## RECORDED INFORMATION
____

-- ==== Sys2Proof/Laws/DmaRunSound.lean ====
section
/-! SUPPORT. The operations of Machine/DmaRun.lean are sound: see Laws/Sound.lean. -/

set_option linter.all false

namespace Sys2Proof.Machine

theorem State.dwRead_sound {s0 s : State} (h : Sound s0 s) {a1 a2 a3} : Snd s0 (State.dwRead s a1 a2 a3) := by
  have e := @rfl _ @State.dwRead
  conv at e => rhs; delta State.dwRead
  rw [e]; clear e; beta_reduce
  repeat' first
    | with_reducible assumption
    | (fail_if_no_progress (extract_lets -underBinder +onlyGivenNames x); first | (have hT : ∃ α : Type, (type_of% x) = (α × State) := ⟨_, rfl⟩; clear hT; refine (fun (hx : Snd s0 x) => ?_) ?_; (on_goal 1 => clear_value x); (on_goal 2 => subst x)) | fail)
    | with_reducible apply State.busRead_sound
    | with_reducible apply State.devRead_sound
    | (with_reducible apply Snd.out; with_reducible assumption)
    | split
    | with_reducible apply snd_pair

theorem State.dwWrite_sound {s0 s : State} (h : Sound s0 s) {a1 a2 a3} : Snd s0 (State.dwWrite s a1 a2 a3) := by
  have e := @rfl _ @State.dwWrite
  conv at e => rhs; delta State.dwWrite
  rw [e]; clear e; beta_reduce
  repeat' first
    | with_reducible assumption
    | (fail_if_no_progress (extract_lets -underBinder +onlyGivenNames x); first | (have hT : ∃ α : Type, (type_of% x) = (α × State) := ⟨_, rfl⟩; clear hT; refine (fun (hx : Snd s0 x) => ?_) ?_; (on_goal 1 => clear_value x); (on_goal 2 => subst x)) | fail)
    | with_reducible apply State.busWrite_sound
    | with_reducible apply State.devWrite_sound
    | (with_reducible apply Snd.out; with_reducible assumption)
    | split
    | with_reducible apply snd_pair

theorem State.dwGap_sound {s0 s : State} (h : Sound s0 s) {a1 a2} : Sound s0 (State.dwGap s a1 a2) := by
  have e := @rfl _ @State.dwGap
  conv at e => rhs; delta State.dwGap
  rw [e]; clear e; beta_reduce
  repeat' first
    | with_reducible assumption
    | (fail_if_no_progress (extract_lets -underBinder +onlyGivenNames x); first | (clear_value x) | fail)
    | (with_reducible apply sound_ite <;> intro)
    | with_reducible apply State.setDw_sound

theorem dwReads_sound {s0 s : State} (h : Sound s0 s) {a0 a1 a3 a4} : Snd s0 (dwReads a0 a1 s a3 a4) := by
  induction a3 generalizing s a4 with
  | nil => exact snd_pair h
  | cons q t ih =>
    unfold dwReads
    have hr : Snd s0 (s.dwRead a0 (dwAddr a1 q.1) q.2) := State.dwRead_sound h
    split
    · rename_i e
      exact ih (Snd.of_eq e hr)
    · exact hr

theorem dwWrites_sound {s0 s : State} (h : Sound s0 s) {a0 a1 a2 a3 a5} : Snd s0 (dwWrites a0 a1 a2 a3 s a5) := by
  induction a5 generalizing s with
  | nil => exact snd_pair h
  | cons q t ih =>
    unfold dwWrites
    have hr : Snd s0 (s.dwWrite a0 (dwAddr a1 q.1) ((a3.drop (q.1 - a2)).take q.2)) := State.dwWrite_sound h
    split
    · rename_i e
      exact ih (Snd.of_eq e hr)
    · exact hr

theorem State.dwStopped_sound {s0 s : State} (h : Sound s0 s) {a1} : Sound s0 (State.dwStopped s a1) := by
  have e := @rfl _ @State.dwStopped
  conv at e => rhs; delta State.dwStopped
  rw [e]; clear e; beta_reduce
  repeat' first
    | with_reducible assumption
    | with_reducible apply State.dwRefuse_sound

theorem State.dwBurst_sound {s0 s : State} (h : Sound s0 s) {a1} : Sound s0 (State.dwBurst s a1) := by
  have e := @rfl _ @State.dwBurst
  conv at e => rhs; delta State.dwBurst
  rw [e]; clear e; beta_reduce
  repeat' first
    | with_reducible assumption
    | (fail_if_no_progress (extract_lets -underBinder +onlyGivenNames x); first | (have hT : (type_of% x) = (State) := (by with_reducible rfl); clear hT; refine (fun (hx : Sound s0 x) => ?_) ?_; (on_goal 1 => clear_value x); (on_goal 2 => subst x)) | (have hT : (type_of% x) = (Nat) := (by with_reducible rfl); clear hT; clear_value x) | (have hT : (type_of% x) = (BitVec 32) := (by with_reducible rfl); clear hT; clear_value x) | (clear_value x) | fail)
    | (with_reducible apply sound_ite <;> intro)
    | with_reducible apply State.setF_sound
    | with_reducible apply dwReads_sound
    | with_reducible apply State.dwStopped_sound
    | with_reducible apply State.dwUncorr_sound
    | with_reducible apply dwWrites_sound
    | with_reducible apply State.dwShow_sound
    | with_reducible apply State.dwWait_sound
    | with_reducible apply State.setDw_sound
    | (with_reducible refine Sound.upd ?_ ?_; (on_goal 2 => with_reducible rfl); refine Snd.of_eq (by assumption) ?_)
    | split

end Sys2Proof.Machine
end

____

## PROBLEM REQUIREMENTS
Proceeding from the line containing "have hr : Snd s0 (s.dwRead" through the line containing "with_reducible apply dwWrites_sound", transcribe the lines above exactly, both end lines included.

## EXERCISE OUTPUT
    have hr : Snd s0 (s.dwRead a0 (dwAddr a1 q.1) q.2) := State.dwRead_sound h
    split
    · rename_i e
      exact ih (Snd.of_eq e hr)
    · exact hr

theorem dwWrites_sound {s0 s : State} (h : Sound s0 s) {a0 a1 a2 a3 a5} : Snd s0 (dwWrites a0 a1 a2 a3 s a5) := by
  induction a5 generalizing s with
  | nil => exact snd_pair h
  | cons q t ih =>
    unfold dwWrites
    have hr : Snd s0 (s.dwWrite a0 (dwAddr a1 q.1) ((a3.drop (q.1 - a2)).take q.2)) := State.dwWrite_sound h
    split
    · rename_i e
      exact ih (Snd.of_eq e hr)
    · exact hr

theorem State.dwStopped_sound {s0 s : State} (h : Sound s0 s) {a1} : Sound s0 (State.dwStopped s a1) := by
  have e := @rfl _ @State.dwStopped
  conv at e => rhs; delta State.dwStopped
  rw [e]; clear e; beta_reduce
  repeat' first
    | with_reducible assumption
    | with_reducible apply State.dwRefuse_sound

theorem State.dwBurst_sound {s0 s : State} (h : Sound s0 s) {a1} : Sound s0 (State.dwBurst s a1) := by
  have e := @rfl _ @State.dwBurst
  conv at e => rhs; delta State.dwBurst
  rw [e]; clear e; beta_reduce
  repeat' first
    | with_reducible assumption
    | (fail_if_no_progress (extract_lets -underBinder +onlyGivenNames x); first | (have hT : (type_of% x) = (State) := (by with_reducible rfl); clear hT; refine (fun (hx : Sound s0 x) => ?_) ?_; (on_goal 1 => clear_value x); (on_goal 2 => subst x)) | (have hT : (type_of% x) = (Nat) := (by with_reducible rfl); clear hT; clear_value x) | (have hT : (type_of% x) = (BitVec 32) := (by with_reducible rfl); clear hT; clear_value x) | (clear_value x) | fail)
    | (with_reducible apply sound_ite <;> intro)
    | with_reducible apply State.setF_sound
    | with_reducible apply dwReads_sound
    | with_reducible apply State.dwStopped_sound
    | with_reducible apply State.dwUncorr_sound
    | with_reducible apply dwWrites_sound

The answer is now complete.